Proposed fast sync by definition starts with something that is already archived, meaning it is at least 100 blocks deep according to archiving depth, i practice likely deeper than that. So we do have (or can have if necessary) state for some recent blocks.
And MMR was supposed to be a solution to this exact problem:
store all MMR peaks in the runtime state
generate a stateless proof, potentially with some off-chain data and as the result MMR proof generated and included in FP can be used to verify any data in the block or corresponding state in the past
The only constraint is that it would be generated for a corresponding MMR root that should still be in the state of non-pruned block by the time FP verification happens or else FP would have to be re-generated.
What out of mentioned assumptions do not hold and why?
Proposed fast sync by definition starts with something that is already archived, meaning it is at least 100 blocks deep according to archiving depth, i practice likely deeper than that.

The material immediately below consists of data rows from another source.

-- ==== Sys2Proof/Laws/Gates.lean ====
section
/-! SUPPORT. What a gate's check can do. -/

namespace Sys2Proof.Machine

/-- A fold keeps what each of its steps keeps. -/
theorem foldl_keeps {α β : Type} (p : State → β) (step : State → α → State) (h : ∀ s x, p (step s x) = p s) (l : List α) (s : State) : p (l.foldl step s) = p s := by
  induction l generalizing s with
  | nil => rfl
  | cons x l ih => rw [List.foldl_cons, ih, h]

/-- Counting an access at a gate touches only the counters, and, where a stored rule fails its check, the log, the interrupt controller, the mailbox and the management bus. -/
@[simp] theorem gateCount_frame (g : Nat) (f : Frame) (s : State) :
    (gateCount g f s).pending = s.pending ∧ (gateCount g f s).dev = s.dev ∧ (gateCount g f s).ft = s.ft ∧ (gateCount g f s).io = s.io ∧ (gateCount g f s).hoard = s.hoard ∧ (gateCount g f s).dur = s.dur ∧ (gateCount g f s).hib = s.hib
    ∧ (gateCount g f s).journal = s.journal ∧ (gateCount g f s).errs = s.errs ∧ (gateCount g f s).hb = s.hb ∧ (gateCount g f s).grave = s.grave ∧ (gateCount g f s).cmd = s.cmd ∧ (gateCount g f s).sec = s.sec ∧ (gateCount g f s).fuses = s.fuses
    ∧ (gateCount g f s).ledger = s.ledger ∧ (gateCount g f s).start = s.start ∧ (gateCount g f s).disc = s.disc ∧ (gateCount g f s).net = s.net ∧ (gateCount g f s).sw = s.sw ∧ (gateCount g f s).tm = s.tm ∧ (gateCount g f s).slices = s.slices
    ∧ (gateCount g f s).coh = s.coh ∧ (gateCount g f s).drey = s.drey ∧ (gateCount g f s).scrubHours = s.scrubHours ∧ (gateCount g f s).ten = s.ten ∧ (gateCount g f s).pwr = s.pwr ∧ (gateCount g f s).cages = s.cages ∧ (gateCount g f s).therm = s.therm
    ∧ (gateCount g f s).pins = s.pins ∧ now (gateCount g f s) = now s ∧ ftCount (gateCount g f s) = ftCount s := by
  unfold gateCount; dsimp only
  refine ⟨(foldl_keeps (fun s => s.pending) _ (fun s x => ?_) _ _).trans ?_,
    (foldl_keeps (fun s => s.dev) _ (fun s x => ?_) _ _).trans ?_,
    (foldl_keeps (fun s => s.ft) _ (fun s x => ?_) _ _).trans ?_,
    (foldl_keeps (fun s => s.io) _ (fun s x => ?_) _ _).trans ?_,
    (foldl_keeps (fun s => s.hoard) _ (fun s x => ?_) _ _).trans ?_,
    (foldl_keeps (fun s => s.dur) _ (fun s x => ?_) _ _).trans ?_,
    (foldl_keeps (fun s => s.hib) _ (fun s x => ?_) _ _).trans ?_,
    (foldl_keeps (fun s => s.journal) _ (fun s x => ?_) _ _).trans ?_,
    (foldl_keeps (fun s => s.errs) _ (fun s x => ?_) _ _).trans ?_,
    (foldl_keeps (fun s => s.hb) _ (fun s x => ?_) _ _).trans ?_,
    (foldl_keeps (fun s => s.grave) _ (fun s x => ?_) _ _).trans ?_,
    (foldl_keeps (fun s => s.cmd) _ (fun s x => ?_) _ _).trans ?_,
    (foldl_keeps (fun s => s.sec) _ (fun s x => ?_) _ _).trans ?_,
    (foldl_keeps (fun s => s.fuses) _ (fun s x => ?_) _ _).trans ?_,
    (foldl_keeps (fun s => s.ledger) _ (fun s x => ?_) _ _).trans ?_,
    (foldl_keeps (fun s => s.start) _ (fun s x => ?_) _ _).trans ?_,
    (foldl_keeps (fun s => s.disc) _ (fun s x => ?_) _ _).trans ?_,
    (foldl_keeps (fun s => s.net) _ (fun s x => ?_) _ _).trans ?_,
    (foldl_keeps (fun s => s.sw) _ (fun s x => ?_) _ _).trans ?_,
    (foldl_keeps (fun s => s.tm) _ (fun s x => ?_) _ _).trans ?_,
    (foldl_keeps (fun s => s.slices) _ (fun s x => ?_) _ _).trans ?_,
    (foldl_keeps (fun s => s.coh) _ (fun s x => ?_) _ _).trans ?_,
    (foldl_keeps (fun s => s.drey) _ (fun s x => ?_) _ _).trans ?_,
    (foldl_keeps (fun s => s.scrubHours) _ (fun s x => ?_) _ _).trans ?_,
    (foldl_keeps (fun s => s.ten) _ (fun s x => ?_) _ _).trans ?_,
    (foldl_keeps (fun s => s.pwr) _ (fun s x => ?_) _ _).trans ?_,
    (foldl_keeps (fun s => s.cages) _ (fun s x => ?_) _ _).trans ?_,
    (foldl_keeps (fun s => s.therm) _ (fun s x => ?_) _ _).trans ?_,
    (foldl_keeps (fun s => s.pins) _ (fun s x => ?_) _ _).trans ?_,
    (foldl_keeps (fun s => now s) _ (fun s x => ?_) _ _).trans ?_,
    (foldl_keeps (fun s => ftCount s) _ (fun s x => ?_) _ _).trans ?_⟩
  all_goals (repeat' split)
  all_goals simp

/-- A gate's check answers its decision and touches what counting touches. -/
@[simp] theorem gateCheck_frame (g : Nat) (f : Frame) (s : State) :
    (gateCheck g f s).1 = gateDecide s g f
   ∧ ((gateCheck g f s).2).pending = s.pending ∧ ((gateCheck g f s).2).dev = s.dev ∧ ((gateCheck g f s).2).ft = s.ft ∧ ((gateCheck g f s).2).io = s.io ∧ ((gateCheck g f s).2).hoard = s.hoard ∧ ((gateCheck g f s).2).dur = s.dur ∧ ((gateCheck g f s).2).hib = s.hib
    ∧ ((gateCheck g f s).2).journal = s.journal ∧ ((gateCheck g f s).2).errs = s.errs ∧ ((gateCheck g f s).2).hb = s.hb ∧ ((gateCheck g f s).2).grave = s.grave ∧ ((gateCheck g f s).2).cmd = s.cmd ∧ ((gateCheck g f s).2).sec = s.sec
    ∧ ((gateCheck g f s).2).fuses = s.fuses ∧ ((gateCheck g f s).2).ledger = s.ledger ∧ ((gateCheck g f s).2).start = s.start ∧ ((gateCheck g f s).2).disc = s.disc ∧ ((gateCheck g f s).2).net = s.net ∧ ((gateCheck g f s).2).sw = s.sw
    ∧ ((gateCheck g f s).2).tm = s.tm ∧ ((gateCheck g f s).2).slices = s.slices ∧ ((gateCheck g f s).2).coh = s.coh ∧ ((gateCheck g f s).2).drey = s.drey ∧ ((gateCheck g f s).2).scrubHours = s.scrubHours ∧ ((gateCheck g f s).2).ten = s.ten
    ∧ ((gateCheck g f s).2).pwr = s.pwr ∧ ((gateCheck g f s).2).cages = s.cages ∧ ((gateCheck g f s).2).therm = s.therm ∧ ((gateCheck g f s).2).pins = s.pins ∧ now ((gateCheck g f s).2) = now s ∧ ftCount ((gateCheck g f s).2) = ftCount s := by
  unfold gateCheck; dsimp only
  split <;> simp [*]

end Sys2Proof.Machine
end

So we do have (or can have if necessary) state for some recent blocks.
There are 2 issues:
The challenge period is now defined in the domain block. Because the domain can stop progressing while the consensus chain keeps growing, there is no limit to how many consensus historical states are required for potential fraud proof.
There is no time limit for ER submission. Suppose there are bundles included in block #1, then the domain stops and the corresponding ER is later submitted at block #100000, and a fraud proof is submitted at #100001, to verify the fraud proof we need to query the state at #1
And MMR was supposed to be a solution to this exact problem
Do you mean the “stateless fraud proof” approach but getting the state root from MMR proof instead of the block header?
Both of these are non-issues with stateless MMR proof if I understand it correctly.
Yes, with MMR proof you can prove which state root corresponds to which block without having access to block or even its header (we will want to prove everything for blocks below a few segment headers to achieve Make node use bounded amount of space on disk · Issue #2114 · subspace/subspace · GitHub, so any reliance on state or even block headers will prevent us from getting there).
I agree with Nazar. (1) Our fraud proofs are designed so that only the information of block headers is required. (2) The use of MMR allows us to download the recent headers (instead of all the headers). It seems that (1) + (2) solves the problem.